In a joint statement, professors Rama Thirunamachandran and Karen Cox, the vice-chancellors of Canterbury Christ Church and Kent respectively, stated their intentions for it to contribute to improved healthcare provision across the South East.

They added: "We are delighted that our joint bid for establishing the county’s first medical school has been successful.

‘Our ambition is to develop a school that will become a beacon for first class medical education and research, and the first choice for all those aspiring to achieve excellence in person-centred medical care in the UK. We remain confident that, by providing distinctive, socially diverse and insightful graduates, the Kent and Medway Medical School will enable, influence and drive changes within the clinical workforce to deliver high quality healthcare across the region.

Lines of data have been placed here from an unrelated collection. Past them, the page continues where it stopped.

-- ==== Sys2Proof/Machine/Chambers.lean ====
section
/-! DEFINITION. Chambers (R308 to R322, R378): the directory, placement and pressure, eviction and refill, the end of a chamber, and the
instructions CMAKE, CATT, CDET, CDROP, CQRY and CEVT. -/

namespace Sys2Proof.Machine

/-! ### Placement (R314, R320, R378) -/

/-- The frames a placement asks for. -/
inductive FrameWant where
  | exactly (l : List (ScullId × Nat))
  | perScull (l : List ScullId) (fps : Nat)
  | spread (nfr : Nat)
  | interleave (count fps : Nat)
  deriving DecidableEq, Repr

/-- Whether a frame counts as free, with some frames taken as already evicted. -/
def countsFree (s : State) (extra : List (ScullId × Nat)) (sc : ScullId) (f : Nat) : Bool :=
  frameOpen (scullOf s sc) f || extra.contains (sc, f)

/-- The frames of a scull that count as free, by number. -/
def countedFrames (s : State) (extra : List (ScullId × Nat)) (sc : ScullId) : List Nat :=
  (List.range spadPages).filter (countsFree s extra sc)

/-- Inserts a shell by its count, highest first, the lower number first of equals. -/
def insertShell (e : Nat × Nat) : List (Nat × Nat) → List (Nat × Nat)
  | [] => [e]
  | h :: t => if h.2 < e.2 then e :: h :: t else h :: insertShell e t

/-- Whether chambers may be placed on a shell: owner space (R311), and available (R334). -/
def shellPlaces (s : State) (h : Nat) : Bool := !inColumnShell s h && !setHas s.isolated h

/-- The sculls of the package in the order of R314. -/
def rankedSculls (s : State) (extra : List (ScullId × Nat)) : List ScullId :=
  let sculls := fun (h : Nat) => (List.range 8).map fun i => (BitVec.ofNat 11 (h * 8 + i) : ScullId)
  let count := fun (h : Nat) => (sculls h).foldl (fun n sc => n + (countedFrames s extra sc).length) 0
  let shells := ((List.range 256).filter (shellPlaces s)).foldl (fun t h => insertShell (h, count h) t) []
  shells.flatMap fun e => sculls e.1

/-- The frames a placement takes, page by page; none where they are not there. -/
def placeFrames (s : State) (extra : List (ScullId × Nat)) : FrameWant → Option (List (ScullId × Nat))
  | .exactly l => if l.all fun e => countsFree s extra e.1 e.2 then some l else none
  | .perScull l fps =>
    let got := l.map fun sc => (sc, (countedFrames s extra sc).take fps)
    if got.all fun e => e.2.length == fps then some (got.flatMap fun e => e.2.map fun f => (e.1, f)) else none
  | .spread nfr =>
    let all_ := ((rankedSculls s extra).flatMap fun sc => (countedFrames s extra sc).map fun f => (sc, f)).take nfr
    if all_.length = nfr then some all_ else none
  | .interleave count fps =>
    let got := (((rankedSculls s extra).map fun sc => (sc, (countedFrames s extra sc).take fps)).filter fun e => e.2.length == fps).take count
    if got.length = count then some (got.flatMap fun e => e.2.map fun f => (e.1, f)) else none

/-- The sculls a placement concerns. -/
def wantSculls (w : FrameWant) (sc : ScullId) : Bool :=
  match w with
  | .exactly l => l.any fun e => e.1 == sc
  | .perScull l _ => l.contains sc
  | _ => true

/-- The order of R320: priority, last attach, slot. -/
def pressureKey (e : Nat × Chamber) : Nat := (e.2.prio.toNat * 2 ^ 64 + e.2.lastAttach) * 32768 + e.1
def insertCandidate (e : Nat × Chamber) : List (Nat × Chamber) → List (Nat × Chamber)
  | [] => [e]
  | h :: t => if pressureKey e < pressureKey h then e :: h :: t else h :: insertCandidate e t

/-- The chambers pressure may evict for a placement (R320). -/
def candidates (s : State) (w : FrameWant) : List (Nat × Chamber) :=
  (s.directory.live.filter fun e =>
    e.2.state == .resident && e.2.writeback && e.2.atc == 0 && e.2.holders.any fun h => wantSculls w h.1).foldl
      (fun t e => insertCandidate e t) []

/-- The shortest run of candidates whose eviction makes the placement possible. -/
def pressureRun (s : State) (w : FrameWant) (extra : List (ScullId × Nat)) : List (Nat × Chamber) → Option (List ChamberSlot)
  | [] => none
  | e :: t =>
    let extra := extra ++ e.2.holders
    let slot : ChamberSlot := BitVec.ofNat 15 e.1
    match placeFrames s extra w with
    | some _ => some [slot]
    | none => (pressureRun s w extra t).map (slot :: ·)

/-! ### States (R313) -/

/-- Starts an eviction (R313). -/
def beginEvict (s : State) (n : ChamberSlot) : State :=
  match chamberOf s n with
  | some x =>
    if x.state = .resident then postLater (setChamber s n { x with state := .evicting }) (.chamber n) .chamberEvictComplete else s
  | none => s

/-- The contexts whose wait satisfies p. -/
def waitingKeys (s : State) (p : Wait → Bool) : List Nat :=
  (s.ctxs.filter fun e => match waitOf e.2 with
    | some w => p w
    | none => false).map Prod.fst

/-- Whether a crew's attach table of 16 has no place for a chamber that is not in it (R317). -/
def attachFull (s : State) (crew : CrewId) (n : ChamberSlot) : Bool :=
  let table := match crewOf s crew with
    | some y => y.attach
    | none => []
  decide (16 ≤ table.length) && !(table.any fun t => t.slot == n && t.gen == generation s n)

/-- Counts an attachment in a crew's table (R317). -/
def addAttach (l : List Attach) (n : ChamberSlot) (gen : BitVec 15) : List Attach :=
  if l.any fun a => a.slot == n && a.gen == gen then l.map fun a => if a.slot = n ∧ a.gen = gen then { a with count := a.count + 1 } else a
  else l ++ [{ slot := n, gen := gen, count := 1 }]

/-- CATT's effect on a RESIDENT chamber (R317). A table that filled while the CATT waited has no place: it answers LIMIT (log 79). -/
def attachNow (s : State) (k : Nat) (n : ChamberSlot) (d : Reg) : State :=
  match chamberOf s n with
  | none => s
  | some x =>
    let c := ctxAt s k
    let gen := generation s n
    if attachFull s c.crew n then complete s k (writeReg c d 6)
    else
    let s := setChamber s n { x with atc := x.atc + 1, lastAttach := gtcOf s }
    let s := match crewOf s c.crew with
      | some y => setCrew s c.crew { y with attach := addAttach y.attach n gen }
      | none => s
    complete s k (writeReg c d (chamberHandle gen n))

/-- Ends a CMAKE that waited for its frames, in its slot or in its image. -/
def answerMake (s : State) (n : ChamberSlot) (v : Word) : State :=
  let mine := fun (c : Ctx) => match waitOf c with
    | some (.make m _) => m == n
    | _ => false
  let put := fun (c : Ctx) => match waitOf c with
    | some (.make _ d) => writeReg c d v
    | _ => c
  match s.ctxs.find? fun e => mine e.2 with
  | some (k, c) => complete s k (put c)
  | none => match parkedWaiting s mine with
    | some (id, p) => setItem s id (.parked (completeImage p (put p.ctx)))
    | none => s

/-- A chamber has become RESIDENT: what waits for it goes on, in order of arrival (R134, R313, R317). -/
def nowResident (s : State) (n : ChamberSlot) (refilled : Bool) : State :=
  match chamberOf s n with
  | none => s
  | some x =>
    let s := setChamber s n { x with waiters := [] }
    let s := sendAgain s x.waiters
    let s := answerMake s n (chamberHandle (generation s n) n)
    let s := (waitingKeys s fun w => match w with
      | .attach m _ _ => m == n
      | _ => false).foldl (fun s k => match waitOf (ctxAt s k) with
        | some (.attach _ d _) => attachNow s k n d
        | _ => s) s
    let s := if (waitingKeys s (· == .evict n)) = [] then s else beginEvict s n
    if refilled then unitNotice s else s

/-- Gives a chamber the frames chosen for it once they are all there. -/
def takeChosen (s : State) (n : ChamberSlot) (x : Chamber) : State :=
  let put := fun (s : State) (e : Nat × (ScullId × Nat)) =>
    let y := scullOf s e.2.1
    let y := if x.blank then scrubFrame y e.2.2 else y
    setScull s e.2.1 { y with frames := tabSet y.frames e.2.2 (.chamber n e.1), promised := tabDrop y.promised e.2.2 }
  let s := ((List.range x.chosen.length).zip x.chosen).foldl put s
  setChamber s n { x with state := .resident, holders := x.chosen, chosen := [], victims := [], blank := false }

/-- Whether the frames chosen for a chamber are there: held by nothing, and scrubbed where an image goes into them. -/
def chosenReady (s : State) (x : Chamber) : Bool :=
  x.chosen.all fun e =>
    let y := scullOf s e.1
    (tabFind y.frames e.2).isNone && (x.blank || !setHas y.dirtyFrames e.2)

/-- Reserves the frames chosen for a chamber (R398). -/
def promiseChosen (s : State) (n : ChamberSlot) (l : List (ScullId × Nat)) : State :=
  l.foldl (fun s e => promiseFrame s e.1 (.chamber n) e.2) s

/-- The images of a chamber, page by page, from its backing region into its frames; none while a walk fails (R312, R314). -/
def loadImages (s : State) (x : Chamber) : List (Nat × (ScullId × Nat)) → Option State
  | [] => some s
  | (j, sc, f) :: t =>
    match coxLoad s sc x.owner x.ptroot (x.backr + BitVec.ofNat 64 (4160 * j)) 65 with
    | none => none
    | some (s, beats) => loadImages (setScull s sc (fillFrame (scullOf s sc) f beats (tabGet [] x.imagePoison j))) x t

/-- The same outward (R135). -/
def storeImages (s : State) (x : Chamber) : List (Nat × (ScullId × Nat)) → Option State
  | [] => some s
  | (j, sc, f) :: t =>
    match coxStore s sc x.owner x.ptroot (x.backr + BitVec.ofNat 64 (4160 * j)) (imageBeats (scullOf s sc) f) with
    | none => none
    | some s => storeImages s x t

def numbered {α : Type} (l : List α) : List (Nat × α) := (List.range l.length).zip l

/-- The placement a refill asks for (R314). -/
def refillWant (x : Chamber) : FrameWant := if x.interleave then .interleave (x.nfr / x.fps) x.fps else .spread x.nfr

/-- Whether an eviction that pressure began is still under way. -/
def stillEvicting (s : State) (l : List ChamberSlot) : Bool :=
  l.any fun n => match chamberOf s n with
    | some x => x.state == .evicting
    | none => false

/-- CHAMBER_REFILL_COMPLETE (R314, R320): frames are chosen and reserved, lent ones revoked, and once they are there the images are copied in.
Without frames, or while pressure makes them, the refill waits; frames that others have taken meanwhile are looked for again. -/
def refillChamber (s : State) (n : ChamberSlot) : State :=
  let again := fun (s : State) => postLater s (.chamber n) .chamberRefillComplete
  match chamberOf s n with
  | none => s
  | some x =>
    if x.state ≠ .refilling then s
    else if x.chosen = [] then
      match placeFrames s [] (refillWant x) with
      | some l => again (promiseChosen (setChamber s n { x with chosen := l }) n l)
      | none =>
        if stillEvicting s x.victims then again s
        else match pressureRun s (refillWant x) [] (candidates s (refillWant x)) with
          | some l => again (l.foldl beginEvict (setChamber s n { x with victims := l }))
          | none => again s
    else if !chosenReady s x then again s
    else if x.blank then nowResident (takeChosen s n x) n false
    else match loadImages s x (numbered x.chosen) with
      | none => again s
      | some s => nowResident (takeChosen s n x) n true

def execChamberRefillComplete (s : State) : Result :=
  match s.actor with
  | .chamber n => .next (refillChamber s n)
  | _ => .next s

/-! ### The end of a chamber (R313, R315, R322) -/

/-- The accesses in the word queues of a chamber's frames. -/
def takeFrameWaiters (s : State) (l : List (ScullId × Nat)) : State × List Nat :=
  l.foldl (fun r e =>
    let q := takeWordWaiters r.1 e.1 e.2
    (q.1, r.2 ++ q.2)) (s, [])

/-- Whether a place lies in a chamber. -/
def inChamber (n : ChamberSlot) (p : Place) : Bool :=
  match p with
  | .chamber m _ _ => m == n
  | _ => false

/-- Traps the contexts that wait at siphon headers or for reservations in a chamber, and drops the reservations held there. -/
def failInChamber (s : State) (n : ChamberSlot) (holders : List (ScullId × Nat)) : State :=
  let s := holders.foldl (fun s e =>
    let r := takeSiphonWaiters s e.1 (inChamber n)
    r.2.foldl (failAccess (attachMiss 0x03)) r.1) s
  let keys := (s.ctxs.filter fun e => match e.2.resv with
    | some r => holders.contains (r.sc, r.word / 512)
    | none => false).map Prod.fst
  let s := { s with sculls := tabMap (fun i x => { x with
    resvs := x.resvs.filter fun r => !holders.contains (BitVec.ofNat 11 i, r.word / 512)
    resvOverflow := x.resvOverflow.filter fun e => !holders.contains (BitVec.ofNat 11 i, e.2 / 512) }) s.sculls }
  keys.foldl (fun s k =>
    let c := ctxAt s k
    let ea := (c.resv.map (·.ea)).getD 0
    let s := setCtxAt s k { c with resv := none }
    match waitOf c with
    | some (.reservation _) => trapWaiting s k (attachMiss 0x03 ea)
    | _ => s) s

‘We would also like to thank all those who supported our bid. Their support and encouragement has been invaluable, and we look forward to continuing a close working relationship as we move towards delivery of this important new development for the county and region.’

Video: Karen Cox, speaking at the time of the original proposals

Kent and Medway healthcare chief, Glenn Douglas, added: “We have been clear that the region has a big problem staffing NHS posts, and this is causing significant strain on health services.

“Having a medical school locally is known to provide an essential boost to recruitment and retention.

“We want local people to seriously consider health and care as a career and the universities will now be offering an extensive range of courses, including medicine.”

The institutions applied for funding after the government pledged to create an additional 1,500 medical places by 2020.

It received significant support from the region’s MPs, local councillors and NHS Trust chief executives.

On behalf of Medway Council, Cllr David Brake Portfolio Holder for Public Health, said: “We welcome the news that doctors in training will soon be studying in Medway. Our local universities already provide high quality further education and the new medical school adds to the opportunities available to learn new skills in Medway.

"The new courses include medicine and will attract medical students from far and wide, and will mean that medical training will join the existing professional training programmes for social workers, nurses and allied health professionals.

“This will benefit our local health care system as more doctors will be trained and work in local GP practices. I am also pleased with the Government’s plans to help students from disadvantaged backgrounds study at the new medical school. This will help increase access to these courses for local people, benefiting Medway communities.”

The bid for the Kent and Medway Medical School was submitted in November 2017. It was the culmination of over a year’s work by both institutions in response to the Government’s commitment to fund an additional 1500 medical places by 2020.

It was also supported by Brighton and Sussex Medical School, which will act as the ‘parent institution’ - one of the requirements of the General Medical Council (GMC) as a new medical school is established.